• INSTRUCTIONS FOR THE TASK: Range to output from the entries below: the line containing "def bridgeHeld (s" through the line containing "let r := crossData". Set it down exactly, ends included, nothing else.

• GIVEN ENTRIES:
******

-- ==== Sys2Proof/Machine/TopoOps.lean ====
section
/-!
DEFINITION. Machine/TopoOps.lean: ports and their states (R213, R218), Quarters and their checks
(R219, R220), routing between packages (R222), and packets (R214).
-/
namespace Sys2Proof.Machine

/-! ### Packets (R214) -/

def pktType (b : List Byte) : Nat := leAt b 0 1 % 16
def pktQuarter (b : List Byte) : Nat := leAt b 2 2
def pktDest (b : List Byte) : Nat × Nat := (leAt b 4 1, leAt b 5 1)
def pktSrc (b : List Byte) : Nat × Nat := (leAt b 6 1, leAt b 7 1)
def pktTarget (b : List Byte) : Nat := leAt b 8 4
def pktTag (b : List Byte) : Nat := leAt b 12 2
def pktInst (b : List Byte) : Nat := leAt b 14 1
def pktStripe (b : List Byte) : Nat := leAt b 15 1 % 8
def pktTile (b : List Byte) : Nat := pktTarget b % 2 ^ 11
def pktCtl (b : List Byte) : Nat := leAt b 15 1 / 8
def pktQueue (b : List Byte) : Nat := bitsOf (pktTarget b) 11 4
def pktEvent (b : List Byte) : Nat := bitsOf (pktTarget b) 11 3
def pktLines (b : List Byte) : Nat := bitsOf (leAt b 0 2) 4 6 + 1

/-- A LINE packet without its first line, and without its first `k` lines. -/
def cutLine (b : List Byte) : List Byte :=
  leBytes 2 (leAt b 0 2 - 16) ++ ((b.drop 2).take 14) ++ b.drop 80
def cutLines : Nat → List Byte → List Byte
  | 0, b => b
  | k + 1, b => cutLines k (cutLine b)

/-- The flow of a packet at a package that it comes to (R215): its source and destination packages, and its
destination tile, or its Quarter and its engine. -/
def pktFlow (b : List Byte) : Nat :=
  let ty := pktType b
  2 ^ 48 * (1 + leAt b 4 4)
    + (if ty = 1 || ty = 2 then pktTile b else 2 ^ 11 + pktStripe b + 8 * pktQuarter b)

/-- A packet header. -/
def packetHeader (ty lines quarter : Nat) (dest src : Nat × Nat) (target tag inst stripe ctl : Nat) :
    List Byte :=
  leBytes 2 (ty + 16 * (lines - 1)) ++ leBytes 2 quarter ++ leBytes 1 dest.1 ++ leBytes 1 dest.2
    ++ leBytes 1 src.1 ++ leBytes 1 src.2 ++ leBytes 4 target ++ leBytes 2 tag ++ leBytes 1 inst
    ++ leBytes 1 (stripe + 8 * ctl)

/-- The package's own coordinates. -/
def ownXY (s : State) : Nat × Nat := (rd s topoP TOPO_X, rd s topoP TOPO_Y)
def coordValid (s : State) : Bool := rd s topoP TOPO_COORD_VALID == 1

/-! ### Ports (R213, R218) -/

/-- The state of a port: 0–3 a mesh direction, 4 + k Square port k. -/
def portState (s : State) (port : Nat) : Nat :=
  if port < 4 then rd s topoP TOPO_PSTATE port else rd s topoP TOPO_SQ_STATE (port - 4)

def setPortState (s : State) (port st : Nat) : State :=
  if port < 4 then wr s topoP TOPO_PSTATE st port else wr s topoP TOPO_SQ_STATE st (port - 4)

def portPlanned (s : State) (port : Nat) : Bool :=
  if port < 4 then rd s topoP TOPO_PLANNED port == 1 else rd s topoP TOPO_SQ_PLANNED (port - 4) == 1

/-- Whether a port is usable (R213). -/
def portUsable (s : State) (port : Nat) : Bool :=
  portState s port == 3 && !(portLinks s port).isEmpty

/-- A port enters a state, with the interrupts and the code of R218 and R237. -/
def enterPort (s : State) (port st : Nat) : State :=
  let old := portState s port
  let s := setPortState s port st
  if st = 2 && old ≠ 2 then raise (lastErr s topoP 7) topoP 0
  else if st = 1 && old ≠ 1 then raise (lastErr s topoP 8) topoP 1
  else s

/-- A port that is absent: no beacon for 3 rounds (R218). -/
def portAbsent (s : State) (port : Nat) : State :=
  enterPort s port (if portPlanned s port then 1 else 0)

/-- A port that has no link up: DOWN where its entry is planned; any other keeps its state until it is
absent (R218). -/
def portBare (s : State) (port : Nat) : State :=
  if portPlanned s port then enterPort s port 1 else s

/-- The tag and coordinates that the plan expects at a port: a Square port compares the low 32
bits of the tag. -/
def planTag (s : State) (port : Nat) : Nat :=
  if port < 4 then rd s topoP TOPO_PLAN_TAG_LO port + 2 ^ 32 * rd s topoP TOPO_PLAN_TAG_HI port
  else rd s topoP TOPO_SQ_TAG (port - 4)
def planXY (s : State) (port : Nat) : Nat :=
  if port < 4 then rd s topoP TOPO_PLAN_XY port else rd s topoP TOPO_SQ_XY (port - 4)

/-- A beacon's line evaluated at a port (R216, R218). -/
def beaconAt (s : State) (port engine : Nat) (b : List Byte) : State :=
  let s := bump s topoP TOPO_BEACONS_RX
  let tag := leAt b 0 8
  let xy := leAt b 0x20 2
  let seen := if port < 4 then tag else tag % 2 ^ 32
  let s := if port < 4 then
      wr (wr (wr (wr s topoP TOPO_SEEN_TAG_LO (tag % 2 ^ 32) port) topoP TOPO_SEEN_TAG_HI
        (tag / 2 ^ 32) port) topoP TOPO_SEEN_XY xy port) topoP TOPO_SEEN_FLAGS (leAt b 0x22 1) port
    else s
  let t := s.topo
  let s := { s with topo := { t with silent := SMap.del t.silent port,
                                     fresh := (port :: t.fresh).eraseDups,
                                     heard := SMap.put t.heard port tag,
                                     -- the host's accept ends as the tag changes
                                     accepted := if SMap.find t.accepted port == some tag then t.accepted
                                       else SMap.del t.accepted port } }
  let groupOk := port < 4 || leAt b 0x24 2 % 2 ^ 12 == rd s (blvdP engine) BLVD_SQUARE_GROUP
  let planOk := portPlanned s port && seen == planTag s port && xy == planXY s port && groupOk
  if planOk then enterPort s port 3
  else if (SMap.find s.topo.accepted port).isSome && portState s port == 3 then s
  else
    let s := { s with topo := { s.topo with accepted := SMap.del s.topo.accepted port } }
    enterPort s port 2

/-- The host accepts a QUARANTINED port, until its neighbour's tag changes (R218). -/
def acceptPort (s : State) (port : Nat) : State :=
  if portState s port = 2 then
    setPortState { s with topo := { s.topo with
      accepted := SMap.put s.topo.accepted port (SMap.getD s.topo.heard port 0) } } port 3
  else s

/-! ### Quarters (R219, R220, R238) -/

/-- Whether a rectangle's corners are out of order: X0 > X1 or Y0 > Y1. -/
def rectEmpty (r : Nat) : Bool := bitsOf r 16 8 < bitsOf r 0 8 || bitsOf r 24 8 < bitsOf r 8 8

/-- Whether a Quarter entry is valid, and not held invalid by R238. -/
def quarterValid (s : State) (i : Nat) : Bool :=
  rd s topoP TOPO_VALID i == 1 && rd s topoP TOPO_QID i != 0 && !rectEmpty (rd s topoP TOPO_RECT i)

/-- The entry of a District: the lower-numbered of two (R238). -/
def quarterOf (s : State) (d : Nat) : Option Nat :=
  (List.range 4).find? (fun i => quarterValid s i && rd s topoP TOPO_DISTRICT i == d)

/-- Whether an entry is used: no lower-numbered one is its District's (R238). -/
def quarterUsed (s : State) (i : Nat) : Bool := quarterOf s (rd s topoP TOPO_DISTRICT i) == some i

/-- The entry in use with a Quarter id. -/
def quarterById (s : State) (q : Nat) : Option Nat :=
  (List.range 4).find? (fun i => quarterUsed s i && rd s topoP TOPO_QID i == q)

/-- Whether coordinates lie in an entry's rectangle. -/
def inRect (s : State) (i : Nat) (xy : Nat × Nat) : Bool :=
  let r := rd s topoP TOPO_RECT i
  bitsOf r 0 8 ≤ xy.1 && xy.1 ≤ bitsOf r 16 8 && bitsOf r 8 8 ≤ xy.2 && xy.2 ≤ bitsOf r 24 8

/-- A packet is dropped with a reason: counted, logged and reported (R220, R237). `port` is the
arrival port: 0–3, 4 Boulevard, 5 local. -/
def dropPacket (s : State) (port reason : Nat) (dest src : Nat × Nat) (quarter : Nat) : State :=
  let s := bump s topoP TOPO_DROPS 1 (reason - 1)
  let s := logErr s topoP reason (src.1 + 256 * src.2 + 2 ^ 16 * port) (dest.1 + 256 * dest.2)
    (reason + 2 ^ 16 * quarter)
  raise s topoP 3

/-- The Square port whose plan entry carries a destination and that is ACCEPTED (R222). -/
def squareTo (s : State) (dest : Nat × Nat) : Option Nat :=
  (List.range 32).find? (fun k =>
    rd s topoP TOPO_SQ_XY k == dest.1 + 256 * dest.2 && rd s topoP TOPO_SQ_STATE k == 3)

/-- The Square port of a package: its own, the one that packets to it take, or that of its plan entry. -/
def squareOf (s : State) (xy : Nat × Nat) : Option Nat :=
  if xy = ownXY s then some (squarePort s 0)
  else (squareTo s xy).orElse (fun _ => (List.range 32).find? (fun k =>
    rd s topoP TOPO_SQ_PLANNED k == 1 && rd s topoP TOPO_SQ_XY k == xy.1 + 256 * xy.2))

/-- Check 3 of R220: a destination lies inside an entry's rectangle and, for a Boulevard route, its
Square port in the entry's Square set; a destination that no Square port is known for fails check 4. -/
def insideQuarter (s : State) (i : Nat) (dest : Nat × Nat) (blvd : Bool) : Bool :=
  inRect s i dest && (!blvd || match squareOf s dest with
    | some k => bitOf (rd s topoP TOPO_SQUARE_SET i) k
    | none => true)

/-- The mesh port of dimension-order routing toward a destination (R222). -/
def meshTo (own dest : Nat × Nat) : Nat :=
  if dest.1 > own.1 then 1 else if dest.1 < own.1 then 3 else if dest.2 > own.2 then 0 else 2

/-- The link group of the bridge to a link's engine. -/
def bridgeGroup (l : Nat) : Nat := 4 + linkEngine l

/-- The port that a packet of this package takes toward a destination; none where it stays, or no Square
port leads there. -/
def portToward (s : State) (dest : Nat × Nat) (blvd : Bool) : Option Nat :=
  if dest = ownXY s then none
  else if blvd then (squareTo s dest).map (fun k => 4 + k)
  else some (meshTo (ownXY s) dest)

/-- Whether `TOPO` takes packets and beacons and sends them: its block is ON (R297; DESIGN CHOICE, log
entry 52). -/
def topoOn (s : State) : Bool := rd s topoP HDR_STATE == 2

/-- Whether what takes a port waits: for `TOPO`, or because the bridge to the engine of the link that its
flow takes holds it (R18). -/
def bridgeHeld (s : State) (port : Option Nat) (flow : Nat) : Bool :=
  !topoOn s || match port.bind (fun p => flowLink s p flow) with
  | some l => flowHeld s (bridgeGroup l) flow
  | none => false

/-- A packet leaves by a port: across the bridge, and on the link that its flow uses. -/
def departPacket (s : State) (port flow : Nat) (bytes : List Byte) : State :=
  match flowLink s port flow with
  | some l =>
    let r := crossData (pinFlow s port flow l) [bridgeGroup l] flow bytes
    sendOnLink (emit r.1 (.packet port r.2)) l r.2
  | none => emit s (.packet port bytes)

/-- The District that a packet of Quarter entry `i` is for. -/
def quarterDist (s : State) (i : Nat) : Nat := rd s topoP TOPO_DISTRICT i

/-- A packet for this package that came by `inP` is delivered: a LINE or SIG to a tile of the Quarter's
District (check 6 of R220), a packet of a collective to the collective engines. Answers whether it
was. -/
def deliverHere (s : State) (i inP : Nat) (b : List Byte) : State × Bool :=
  let ty := pktType b
  if ty = 1 || ty = 2 then
    if tileOwner s (pktTarget b % 2 ^ 11) = quarterDist s i then
      ({ s with meshIn := s.meshIn ++ [b] }, true)
    else (dropPacket s inP 3 (pktDest b) (pktSrc b) (pktQuarter b), false)
  else if ty = 3 || ty = 4 then ({ s with collIn := s.collIn ++ [b] }, true)
  else (s, false)

/-- What a District sends to a package, by the mesh or by a Boulevard: stamped, checked and routed
(R219 to R222); what is for this package is delivered here. Answers whether it left or was
delivered. `mk` makes the packet from its Quarter id. -/
def sendPacket (s : State) (d flow : Nat) (dest : Nat × Nat) (blvd : Bool)
    (mk : Nat → List Byte) : State × Bool :=
  match quarterOf s d with
  | none => (dropPacket s 5 6 dest (ownXY s) 0, false)
  | some i =>
    let q := rd s topoP TOPO_QID i
    if !coordValid s then (s, false)
    else if !insideQuarter s i dest blvd then (dropPacket s 5 2 dest (ownXY s) q, false)
    else if dest = ownXY s then deliverHere s i 5 (mk q)
    else match portToward s dest blvd with
      | none => (dropPacket s 5 4 dest (ownXY s) q, false)
      | some p =>
        if portUsable s p then (departPacket s p flow (mk q), true)
        else (dropPacket s 5 4 dest (ownXY s) q, false)

/-- A packet that is not a beacon arrives over port `port` (0–3 a mesh direction, 4 + k Square
port k): checked in the order of R220, then delivered locally, forwarded, or dropped. -/
def arrivePacket (s : State) (port flow : Nat) (b : List Byte) : State :=
  let dest := pktDest b
  let src := pktSrc b
  let q := pktQuarter b
  let inP := if port < 4 then port else 4
  let drop (r : Nat) : State := dropPacket s inP r dest src q
  if portState s port ≠ 3 then s
  else match quarterById s q with
    | none => drop 1
    | some i =>
      if !bitOf (rd s topoP TOPO_INGRESS inP) i then drop 1
      else if !insideQuarter s i dest (inP == 4) then drop 2
      else if dest = ownXY s then (deliverHere s i inP b).1
      else if inP = 4 then drop 5
      else if !coordValid s then s
      else
        let out := meshTo (ownXY s) dest
        if portUsable s out then departPacket s out flow b else drop 4

/-! ### Beacons (R216, R217) -/

/-- The 16-byte header and the line of the beacon that the package sends on a link. -/
def beaconFor (s : State) (l : Nat) : List Byte :=
  let port := linkPort s l
  let e := linkEngine l
  let flags := ofBool (coordValid s) + 2 * rd s (blvdP e) BLVD_CFG_VALID
    + 4 * ofBool (portState s port == 3)
  let sender := e + (if isAlley l then 4 * linkDir l else 16)
  let ids := (List.range 4).flatMap (fun i =>
    leBytes 2 (if quarterValid s i then rd s topoP TOPO_QID i else 0))
  packetHeader 5 1 0 (0, 0) (ownXY s) 0 0 0 0 0
    ++ digestBytes (sm3 (leBytes 8 (pkgSerial s)))
    ++ leBytes 1 (ownXY s).1 ++ leBytes 1 (ownXY s).2 ++ leBytes 1 flags ++ leBytes 1 sender
    ++ leBytes 2 (rd s (blvdP e) BLVD_SQUARE_GROUP) ++ leBytes 1 (squarePort s e) ++ leBytes 1 0
    ++ leBytes 2 (rd s topoP TOPO_TRAY_ID) ++ leBytes 1 (rd s topoP TOPO_TRAY_SLOT) ++ leBytes 1 0
    ++ ids ++ List.replicate 12 0

/-- A beacon is sent on a link that carries data. -/
def sendBeacon (s : State) (l : Nat) : State :=
  if topoOn s && txUp s l && !draining s l then
    let b := beaconFor s l
    sendOnLink (emit s (.packet (linkPort s l) b)) l b
  else s

/-- All links of the package. -/
def allLinks : List Nat := List.range (16 + 128)

/-- The round's beacons. -/
def sendBeacons (s : State) : State := allLinks.foldl sendBeacon s

/-- A round ends on a port: one without a beacon is counted, up to 3 (R217). -/
def countSilent (s : State) (port : Nat) : State :=
  let t := s.topo
  if t.fresh.contains port then { s with topo := { t with fresh := t.fresh.filter (· != port) } }
  else { s with topo := { t with
    silent := SMap.put t.silent port (min 3 (SMap.getD t.silent port 0 + 1)) } }

end Sys2Proof.Machine
end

******

• ANSWER TO THIS EXERCISE:
def bridgeHeld (s : State) (port : Option Nat) (flow : Nat) : Bool :=
  !topoOn s || match port.bind (fun p => flowLink s p flow) with
  | some l => flowHeld s (bridgeGroup l) flow
  | none => false

/-- A packet leaves by a port: across the bridge, and on the link that its flow uses. -/
def departPacket (s : State) (port flow : Nat) (bytes : List Byte) : State :=
  match flowLink s port flow with
  | some l =>
    let r := crossData (pinFlow s port flow l) [bridgeGroup l] flow bytes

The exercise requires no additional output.